Population development and religion
The village was never very big. In the 16th and 17th centuries there are 16 house seats each . In 1735 21 teams are mentioned. In 1742 there were 25 houses, in 1747 there were 26 house seats. Population figures as such are only known from 1834, when 290 people lived in the village. In 1835 there were 296, including 7 Jews. Emigration and emigration in the last decades of the 19th century led to a sharp decline in the number of inhabitants: in 1885 there were only 216 inhabitants, in 1925 with 233 and 1939 with 240. It was not until the aftermath of the Second World War that bombed out and displaced persons caused a sharp increase in the village population, so that in 1950 a total of 386 people were resident. In 1961 the number had dropped back to 312. Today there are around 400.

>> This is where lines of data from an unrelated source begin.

-- ==== Sys2Proof/Machine/Harness.lean ====
section
/-! DEFINITION. The commands on harnesses and the power stage (08_power_harnesses.md R190 to R210). -/

namespace Sys2Proof.Machine

/-! ### Actions (R190 to R192) -/

/-- HARNESS_COMMIT (R191). -/
def execHarnessCommit (h : HarnessId) (s : State) : Out := .next (actHarness h 0x10000000 s)

/-- HARNESS_SAFE (R190, R191). -/
def execHarnessSafe (h : HarnessId) (s : State) : Out := .next (actHarness h 0x20000000 s)

/-- HARNESS_RESUME (R190, R191). -/
def execHarnessResume (h : HarnessId) (s : State) : Out := .next (actHarness h 0x30000000 s)

/-- HARNESS_PHASE (R191, R204). -/
def execHarnessPhase (h : HarnessId) (phases : BitVec 9) (s : State) : Out :=
  .next (actHarness h (4#4 ++ (0#19 : BitVec 19) ++ phases) s)

/-- HARNESS_LEVELS (R191). -/
def execHarnessLevels (h : HarnessId) (levels : BitVec 28) (s : State) : Out := .next (actHarness h (5#4 ++ levels) s)

/-- The pending timed action is effective and its time has come (R192). -/
def timedDue (s : State) (h : HarnessId) : Bool :=
  let k := s.har[h]
  s.rootRuns && k.actPend && passed s.nowEv k.actEff && passed s.nowEv k.actTime

/-- TIMED_ACTION_APPLY (R192): a PHASE action of the commutation program begins its next step (09_motion.md R220). -/
def execTimedActionApply (t : Instant) (h : HarnessId) (s : State) : Out :=
  event t (fun s => timedDue s h)
    (fun s => if fld s.har[h].actWord 28 4 = 4#4 then commuted h (applyTimed h s) else applyTimed h s) s

/-! ### Peak and hold (R196, R197, R206) -/

/-- The member of a bank is in its peak phase. -/
def inPeak (s : State) (h : HarnessId) (m : Fin 4) : Bool := s.har[h].kind == 1#3 && s.har[h].live && bit s.har[h].peak m.val

/-- A peak phase ends: the hold phase follows, and a deferred member starts (R196, R199, R200). -/
def peakOver (h : HarnessId) (m : Fin 4) (s : State) : State :=
  regate h (s.modHar h fun k => Harness.startDeferred { k with peak := setBit k.peak m.val false } s.nowEv)

/-- The time since a member's window started, in fines. -/
def inWindow (s : State) (h : HarnessId) (m : Fin 4) : Nat := (s.nowEv - s.har[h].mem[m].start).toNat

/-- PEAK_END (R196): the sense reaches IPEAK after TBLANK. -/
def execPeakEnd (t : Instant) (h : HarnessId) (m : Fin 4) (sense : Byte) (s : State) : Out :=
  event t (fun s => inPeak s h m && decide (s.har[h].blank ≤ inWindow s h m) &&
                    decide ((fld s.har[h].mem[m].w0 8 8).toNat ≤ sense.toNat)) (peakOver h m) s

/-- The report at TPEAK_MAX: OPEN below IOPEN, PEAK_SHORT from there to below IPEAK (R207). -/
def peakReport (k : Harness) (m : Fin 4) (sense : Byte) : Option Byte :=
  if sense.toNat < (fld k.mem[m].w1 8 8).toNat then some 8
  else if sense.toNat < (fld k.mem[m].w0 8 8).toNat then some 9
  else none

/-- PEAK_TIMEOUT (R196, R207). -/
def execPeakTimeout (t : Instant) (h : HarnessId) (m : Fin 4) (sense : Byte) (s : State) : Out :=
  event t (fun s => inPeak s h m && decide (6400 * (fld s.har[h].mem[m].w1 16 12).toNat ≤ inWindow s h m))
    (fun s =>
      let s1 := peakOver h m s
      match peakReport s.har[h] m sense with
      | some code => faultHarness code (BitVec.ofNat 8 m.val) (sense.zeroExtend 10) h s1
      | none => s1) s

/-- The member or phase is one whose current is being regulated: in hold, or in BRAKE. -/
def regulating (s : State) (h : HarnessId) (m : Fin 4) : Bool :=
  let k := s.har[h]
  k.live &&
  (if k.kind = 1#3 then fld k.mem[m].w0 0 2 == 1#2 && k.started m.val && !bit k.peak m.val
   else k.kind == 2#3 && decide (m.val < 3) && k.phaseOf m.val == 5#3)

/-- The time since the regulating driver last switched, in fines; TMIN_ON and TMIN_OFF count 0.5 µs, 3,200 fines. -/
def sinceSwitch (s : State) (h : HarnessId) (m : Fin 4) : Nat := (s.nowEv - s.har[h].mem[m].sw).toNat

/-- Switch the regulating driver of a member or phase. A low side in BRAKE comes back at once, with no DEADT (R206). -/
def holdSwitch (h : HarnessId) (m : Fin 4) (off : Bool) (s : State) : State :=
  let k := s.har[h]
  let s := s.modHar h fun k => { k with mem := vmod k.mem m fun x => { x with off := off, sw := s.nowEv } }
  let d := 6 + k.hsd.toNat + m.val
  let s := if k.kind = 2#3 && !off && !k.cut && !s.link.isOn (d - 6) then { s with link := s.link.drive d true s.nowEv } else s
  regate h s

/-- HOLD_SWITCH_OFF (R196, R206): in hold the sense reaches IHOLD_HI after TMIN_ON, in BRAKE it reaches ILIM. -/
def execHoldSwitchOff (t : Instant) (h : HarnessId) (m : Fin 4) (sense : Byte) (s : State) : Out :=
  event t (fun s =>
      let x := s.har[h].mem[m]
      regulating s h m && !x.off &&
      (if s.har[h].kind = 1#3 then decide ((fld x.w0 16 8).toNat ≤ sense.toNat) && decide (3200 * (fld x.w2 0 8).toNat ≤ sinceSwitch s h m)
       else decide ((fld x.w0 8 8).toNat ≤ sense.toNat)))
    (holdSwitch h m true) s

/-- HOLD_SWITCH_ON (R196, R206): TMIN_OFF has elapsed, and in hold the sense has fallen to IHOLD_LO. -/
def execHoldSwitchOn (t : Instant) (h : HarnessId) (m : Fin 4) (sense : Byte) (s : State) : Out :=
  event t (fun s =>
      let x := s.har[h].mem[m]
      regulating s h m && x.off && decide (3200 * (fld x.w2 8 8).toNat ≤ sinceSwitch s h m) &&
      (s.har[h].kind != 1#3 || decide (sense.toNat ≤ (fld x.w0 24 8).toNat)))
    (holdSwitch h m false) s

/-- REGULATION_HANDOVER (R197): 1 µs after the overlap ended. -/
def execRegulationHandover (t : Instant) (h : HarnessId) (s : State) : Out :=
  event t (fun s => s.har[h].kind == 1#3 && s.har[h].regLs && decide (s.har[h].startedCount < 2) &&
                    s.har[h].ovEnd.any fun e => decide (6400 ≤ (s.nowEv - e).toNat))
    (fun s => regate h (s.modHar h fun k => { k with regLs := false, ovEnd := none })) s

/-! ### The bank rule (R201, R202) -/

/-- DEFER of a bank in fines. -/
def Harness.deferFines (k : Harness) : Nat := (fld k.w14 0 8).toNat * 6400

/-- A deferred start has reached its limit (R201). -/
def deferDue (s : State) (h : HarnessId) (m : Fin 4) : Bool :=
  let k := s.har[h]
  k.kind == 1#3 && k.live && bit k.defd m.val && decide (k.deferFines ≤ (s.nowEv - k.mem[m].req).toNat)

/-- A deferred start is cancelled: the member stays off for the rest of the window (R201, R202). -/
def cancelDeferred (h : HarnessId) (m : Fin 4) (s : State) : State :=
  let limit := s.har[h].deferFines
  postCancel h m limit (s.modHar h fun k =>
    Harness.settle { k with win := setBit k.win m.val false, defd := setBit k.defd m.val false })

/-- DEFER_CANCEL (R201). -/
def execDeferCancel (t : Instant) (h : HarnessId) (m : Fin 4) (s : State) : Out :=
  event t (fun s => deferDue s h m) (cancelDeferred h m) s

/-- BANK_DEFER_REPORT (R202): `cycles` of the P clock, 32 fines each. -/
def execBankDeferReport (h : HarnessId) (m : Fin 4) (start : EvTime) (cycles : BitVec 24) (s : State) : Out :=
  .next (
    if s.har[h].kind = 1#3 then
      postB63 (sysRec start 0x14 (BitVec.ofNat 8 h.val) (BitVec.ofNat 16 m.val) (BitVec.ofNat 32 (32 * cycles.toNat)))
        (s.modHar h fun k => { k with deferCnt := satInc k.deferCnt })
    else s)

/-! ### Bridges (R205) -/

/-- A driver that waited waits no longer: DEADT has passed and its opposite is off. -/
def deadOver (s : State) (h : HarnessId) (d opp : Nat) : Bool :=
  bit s.link.deadOn d && !s.link.isOn opp &&
  match idx? 18 d with | some i => decide (s.har[h].deadt ≤ (s.nowEv - s.link.dueAt[i]).toNat) | none => false

/-- A driver whose DEADT has passed turns on. -/
def deadDone (h : HarnessId) (d opp : Nat) (s : State) : State :=
  if deadOver s h d opp then { s with link := s.link.drive d true s.nowEv } else s

/-- DEADTIME_END (R205). -/
def execDeadtimeEnd (t : Instant) (h : HarnessId) (phase : Fin 3) (s : State) : Out :=
  event t (fun s => s.har[h].kind == 2#3 && s.har[h].live && !s.har[h].cut)
    (fun s =>
      let hi := s.har[h].hsd.toNat + phase.val
      deadDone h (6 + hi) hi (deadDone h hi (6 + hi) s)) s

/-! ### Faults of the power stage (R194, R207, R210) -/

/-- The P-die cuts the gates of a harness by itself; its flag follows (FAULT_FRAME). -/
def cutGates (flag : Byte × Byte × BitVec 10) (h : HarnessId) (s : State) : State :=
  let k := s.har[h]
  let ds := k.hss ++ (gateTargets s k).filterMap fun (d, _) => if d < 6 then none else some d
  let s1 := { s with link := ds.foldl (fun l d => l.drive d false s.nowEv) s.link }
  s1.modHar h fun k => { k with cut := true, flag := some flag }

/-- The drivers of a harness that are on, and the latest time at which one of some drivers turned on is TBLANK or more ago. -/
def blanked (s : State) (h : HarnessId) (ds : List Nat) : Bool :=
  ds.all fun d => !s.link.isOn d || match idx? 18 d with
    | some i => decide (s.har[h].blank ≤ (s.nowEv - s.link.onAt[i]).toNat)
    | none => true

/-- The drivers of a member or phase: its low side and the harness's high side, or the phase's own two. -/
def Harness.driversOf (k : Harness) (m : Nat) : List Nat :=
  if k.kind = 1#3 then [k.hsd.toNat, 6 + k.ls m] else [k.hsd.toNat + m, 6 + k.hsd.toNat + m]

/-- The condition of a fault that the P-die detects (R207). TBLANK counts from the latest switch-on of the drivers concerned, and
OC_HARD trips at a threshold of 210 mV or more, 230 mV less its tolerance (DESIGN CHOICE, log entry 43). -/
def faultSeen (s : State) (h : HarnessId) (code member : Byte) (sense : BitVec 10) (mv : W16) : Bool :=
  let k := s.har[h]
  let m := member.toNat
  let has (m : Nat) : Bool := decide (m < 4) && (k.memberCh m).isSome
  match code.toNat with
  | 1 => has m && (match idx? 4 m with | some i => decide ((fld k.mem[i].w1 0 8).toNat ≤ sense.toNat) | none => false) &&
         blanked s h (k.driversOf m)
  | 2 => k.kind == 1#3 && member == 0xFF && decide ((fld k.w18 0 10).toNat ≤ sense.toNat) &&
         blanked s h (k.hss ++ ((List.range 4).filter has).map fun m => 6 + k.ls m)
  | 3 => has m && decide (210 * 10 ≤ 8 * sense.toNat)
  | 4 => match k.hss[m]? with
    | some d => s.link.isOn d && decide (200 * ((fld k.w1C 16 4).toNat + 1) < mv.toNat) && blanked s h [d]
    | none => false
  | 5 => k.kind == 2#3 && decide (m < 3)
  | _ => false

/-- POWER_FAULT_CUT (R207): OC, OC_SUM, OC_HARD, HS_SHORT and SHOOT. CP_UV and LINK have rows of their own, and codes 8 and 9 cut
nothing. -/
def execPowerFaultCut (t : Instant) (h : HarnessId) (code member : Byte) (sense : BitVec 10) (mv : W16) (s : State) : Out :=
  event t (fun s => s.har[h].power && s.har[h].live && !s.har[h].cut && faultSeen s h code member sense mv)
    (cutGates (code, member, sense) h) s

/-- LINK_SILENCE (R210). -/
def execLinkSilence (s : State) : Out :=
  .next (
    if s.link.hg = 0 && s.link.lg = 0 then s
    else
      let s1 := forEach (powerHarnesses s) (cutGates (7, 0xFF, 0)) s
      { s1 with link := { s1.link with silent := true, hg := 0, lg := 0, deadOn := 0 } })

/-- CP_UNDERVOLTAGE (R194, R207). -/
def execCpUndervoltage (t : Instant) (s : State) : Out :=
  event t (fun s => s.link.cpRun) (fun s => forEach (powerHarnesses s) (faultHarness 6 0xFF 0) s) s

end Sys2Proof.Machine
end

Since the introduction of the Reformation in the Landgraviate of Hesse , the village population has been predominantly Protestant. The few Jewish residents noted in 1835 are not mentioned later and are likely to have moved to nearby Gudensberg with its relatively large Jewish community . Today around 15% of the population are Catholic.
literature
- Werner Ide: From Adorf to Zwesten , Bernecker, Melsungen, 1972
Individual evidence
- ↑ "Dorla, Schwalm-Eder District". Historical local dictionary for Hessen. (As of May 21, 2014). In: Landesgeschichtliches Informationssystem Hessen (LAGIS).
- ^ Location on the website of the city of Gudensberg , accessed in January 2016
- ↑ Hessische / Niedersächsische Allgemeine (HNA) from January 29, 2009.
- ↑ Guido Reinhardt: History of the market Gräfentonna , Langensalza 1892.
- ↑ Stone cross without inscription at Dorla
Web links
- Dorla on the website of the city of Gudensberg
- "Dorla, Schwalm-Eder district". Historical local dictionary for Hessen. In: Landesgeschichtliches Informationssystem Hessen (LAGIS).